Re: Overhead of io{read,write}{8,16,32,64} on x86
From: Peter Zijlstra
Date: Wed Nov 01 2023 - 06:28:59 EST
On Wed, Nov 01, 2023 at 10:08:42AM +0100, Arnd Bergmann wrote:
> On Tue, Oct 31, 2023, at 22:41, Jiaxun Yang wrote:
> > Hi all,
> >
> > I'm trying to improve Kernel's support of devices that have ioports
> > mapped into MMIO, that involves converting existing driver which is
> > using {in,out}{l,w,b} to use io{read,write}{8,16,32,64}, so they can
> > benefit from ioport_map and pci_iomap.
> >
> > However, the problem is io{read,write}{8,16,32,64} will incur penalty
> > on x86 by introducing extra function calls (they are not inlined) and
> > having extra condition judgment on MMIO vs PIO.
> >
> > x86 folks, do you think this kind of overhead is acceptable?

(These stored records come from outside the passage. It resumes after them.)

-- ==== Sys2Proof/Machine/HostPort.lean ====
section
/-! DEFINITION. The two agents' turns: the engine's fetch and one micro-operation (10_state.md R32, 30_encoding.md R95), and one host move on REG, IN, OUT or the reset input (10_state.md R21 to R31, 20_memory.md R61 to R63, R69, 46_orchestrator.md R180, 60_exceptions.md R196); the pseudo-instructions of 30_encoding.md R98. -/

namespace Sys2Proof.Machine

/-! ### The register interface -/

/-- The register at an aligned REG offset; `none` for a reserved offset (10_state.md R21, R31). -/
def regAt (off : Nat) : Option RegName :=
  if off = 0x00 then some .cmd
  else if off = 0x04 then some .status
  else if off = 0x08 then some .inLen
  else if off = 0x0C then some .outMax
  else if off = 0x10 then some .outLen
  else if off = 0x14 then some .resultHdr
  else if off = 0x18 then some .irqEn
  else if off = 0x1C then some .caps
  else if 0x40 ≤ off ∧ off ≤ 0x7C ∧ off % 4 = 0 then some (.attemptLen (BitVec.ofNat 4 ((off - 0x40) / 4)))
  else none

/-- A REG access that has a meaning: 32 bits, at a multiple of 4 (20_memory.md R63). -/
def regAccess (width : AccessWidth) (off : Nat) : Bool := width == .w32 && off % 4 == 0

/-- The value a read of a register returns; a read has no side effect (10_state.md R22 to R30, 20_memory.md R68). -/
def State.regValue (s : State) : RegName → Word
  | .cmd => 0
  | .status => statusWord s.status
  | .inLen => s.inLen
  | .outMax => s.outMax
  | .outLen => s.outLen
  | .resultHdr => s.resultHdr.setWidth 32
  | .irqEn => (BitVec.ofBool s.ie).setWidth 32
  | .caps => s.cfg.inCap
  | .attemptLen h => s.attempt h

/-- The value a read at an aligned offset returns; a reserved offset reads 0 (10_state.md R31). -/
def State.regRead (s : State) (off : Nat) : Word :=
  match regAt off with
  | some r => s.regValue r
  | none => 0

/-- A write to a register other than CMD (10_state.md R23 to R31, 46_orchestrator.md R174): IN_LEN and OUT_MAX while idle,
IRQ_EN at any time; read-only registers ignore it. -/
def State.regWrite (s : State) (r : RegName) (v : Word) : State :=
  match r with
  | .inLen => if s.status.busy then s.overrun else { s with inLen := v }
  | .outMax => if s.status.busy then s.overrun else { s with outMax := v }
  | .irqEn => { s with ie := v.getLsbD 0 }
  | .cmd => s
  | .status => s
  | .outLen => s
  | .resultHdr => s
  | .caps => s
  | .attemptLen _ => s

/-- A write to CMD: the decoded command, or what an illegal word does (46_orchestrator.md R165). -/
def State.writeCmd (s : State) (w : Word) : Host.Outcome State Fault Refusal :=
  match decodeCommand w with
  | .ok i => exec i s
  | .error _ => .next s.illegalCommand

/-- What a host read returned is kept in the host's log (log 5). -/
def State.logRead (s : State) (r : HostRead) : State := { s with reads := r :: s.reads }

/-! ### System addresses (20_memory.md R69; log 22) -/

/-- The three spaces the host addresses (20_memory.md R60). -/
inductive HostSpace where
  | reg
  | input
  | output
deriving DecidableEq, Repr

/-- REG takes 0x80 bytes of system addresses (20_memory.md R60). -/
def regSpan : Nat := 0x80

/-- The offset of `addr` in the `span` bytes from `base` on. -/
def offsetIn (base span addr : Nat) : Option Nat :=
  if base ≤ addr ∧ addr < base + span then some (addr - base) else none

/-- The space and offset a system address stands for, REG before IN before OUT where a platform lets them overlap. -/
def locate (cfg : Config) (addr : Nat) : Option (HostSpace × Nat) :=
  match offsetIn cfg.regBase regSpan addr with
  | some off => some (.reg, off)
  | none =>
    match offsetIn cfg.inBase cfg.inCap.toNat addr with
    | some k => some (.input, k)
    | none => (offsetIn cfg.outBase cfg.outCap.toNat addr).map fun k => (.output, k)

/-- The access a system-address access is, by space and offset; one that is none of the block's accesses stays as it
is, and every other move is itself. -/
def HostMove.placed (cfg : Config) (m : HostMove) : HostMove :=
  match m with
  | .busWrite width addr v =>
    match locate cfg addr with
    | some (.reg, off) => .regWrite width off v
    | some (.input, k) => if width = .w8 then .inWrite k (v.setWidth 8) else m
    | some (.output, _) => m
    | none => m
  | .busRead width addr =>
    match locate cfg addr with
    | some (.reg, off) => .regRead width off
    | some (.output, k) => if width = .w8 then .outRead k else m
    | some (.input, _) => m
    | none => m
  | .regWrite _ _ _ => m
  | .regRead _ _ => m
  | .inWrite _ _ => m
  | .outRead _ => m
  | .waitDone => m
  | .waitIrq => m
  | .pause => m
  | .reset => m

/-- What a system-address access that is none of the block's accesses comes to (log 13, log 22). -/
def strayAccess (cfg : Config) (addr : Nat) : Host.Outcome State Fault Refusal :=
  if (locate cfg addr).isSome then .refused .byteAccessShape else .fault (.noSuchAddress addr)

/-! ### The engine's turn -/

/-- The micro-operation the sequencer is at: `none` where its label is unused (30_encoding.md R95) or an invariant
of 10_state.md R51 fails before a micro-operation it is checked at (60_exceptions.md R190; log 10). -/
def State.fetch (s : State) : Option Instr :=
  match decodeUop s.seq.uop s.operands with
  | .error _ => none
  | .ok i => if attemptLive i && !s.invariantsHold then none else some i

/-- The engine's turn: nothing while IDLE (60_exceptions.md R203), else one micro-operation, or INTERNAL_FAULT (R190). -/
def State.engineTurn (s : State) : Host.Outcome State Fault Refusal :=
  match s.seq.phase with
  | .idle => .next s
  | .run =>
    match s.fetch with
    | some i => exec i s
    | none => .next s.internalFault

/-! ### The host's turn -/

/-- One host move, by space and offset, already taken from the list; `s.host` holds the moves after it. -/
def State.hostTurn (s : State) (m : HostMove) : Host.Outcome State Fault Refusal :=
  match m with
  | .regWrite width off v =>
    if regAccess width off then
      match regAt off with
      | some .cmd => s.writeCmd v
      | some r => .next (s.regWrite r v)
      | none => .next s
    else .refused .regAccessShape
  | .regRead width off =>
    if regAccess width off then .next (s.logRead (.reg off (s.regRead off)))
    else .refused .regAccessShape
  | .inWrite k v =>
    if s.status.busy then .refused .inWriteWhileBusy
    else if k < s.cfg.inCap.toNat then .next { s with inMem := Memory.write s.inMem k v }
    else .refused (.inOutOfRange k)
  | .outRead k =>
    if k < s.cfg.outCap.toNat then
      if s.status.busy then
        .next { s.logRead (.out k (Config.outDraw s.draws)) with draws := s.draws + 1 }
      else .next (s.logRead (.out k (Memory.read s.outMem k)))
    else .refused (.outOutOfRange k)
  | .waitDone =>
    if s.status.done then .next (s.logRead (.reg 0x04 (statusWord s.status)))
    else ({ s with host := .waitDone :: s.host } : State).engineTurn
  | .waitIrq =>
    if irq s then .next (s.logRead .irq)
    else ({ s with host := .waitIrq :: s.host } : State).engineTurn
  | .pause => s.engineTurn
  | .reset => .next s.deviceReset
  | .busWrite _ addr _ => strayAccess s.cfg addr
  | .busRead _ addr => strayAccess s.cfg addr

/-- One step of the whole block: the host's next move, or the engine's turn when no move is left (log 5). -/
def State.turn (s : State) : Host.Outcome State Fault Refusal :=
  match s.host with
  | [] => s.engineTurn
  | m :: rest => ({ s with host := rest } : State).hostTurn (m.placed s.cfg)

/-! ### Host programs (30_encoding.md R97, R98) -/

/-- `WR <reg>, v`. -/
def wr (off : Nat) (v : Word) : HostMove := .regWrite .w32 off v

/-- `RD <reg>`. -/
def rd (off : Nat) : HostMove := .regRead .w32 off

/-- The pseudo-instruction COMPRESS. -/
def hostCompress : HostMove := wr 0x00 0x00000010

/-- The pseudo-instruction ENCODE h. -/
def hostEncode (h : BitVec 4) : HostMove := wr 0x00 (0x00000020 ||| h.setWidth 32)

/-- The pseudo-instruction CLEAR. -/
def hostClear : HostMove := wr 0x00 0x00000030

/-- `WRB IN[k], b` for each byte from offset `k` on. -/
def inWrites : Nat → List Byte → List HostMove
  | _, [] => []
  | k, b :: rest => .inWrite k b :: inWrites (k + 1) rest

/-- The pseudo-instruction LOADIN. -/
def loadIn (bs : List Byte) : List HostMove := inWrites 0 bs ++ [wr 0x08 (BitVec.ofNat 32 bs.length)]

end Sys2Proof.Machine
end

I do think
> > most of PCI/ISA drivers will need to be converted.
> >
> > linux-arch folks, do you think it will be better if we introduce a
> > variant of io{read,write}{8,16,32,64} that direct to PIO on x86 but
> > remains the same functionality on other architectures?
>
> I think in general there is not much of a problem here since
> the inb()/outb() operations themselves are extremely slow already,
> in particular the outb() writes are non-posted unlike writeb().
>
> My feeling is that converting to ioread/iowrite is generally a win
> for any driver that already needs to support both cases (e.g.
> serial-8250) since this can unify the two code paths.
And here I looked at iowrite8 and find it includes tracing and all
sorts, which means it is unsuitable for things like early-serial and the
shiny new atomic write functionality of said serial-8250.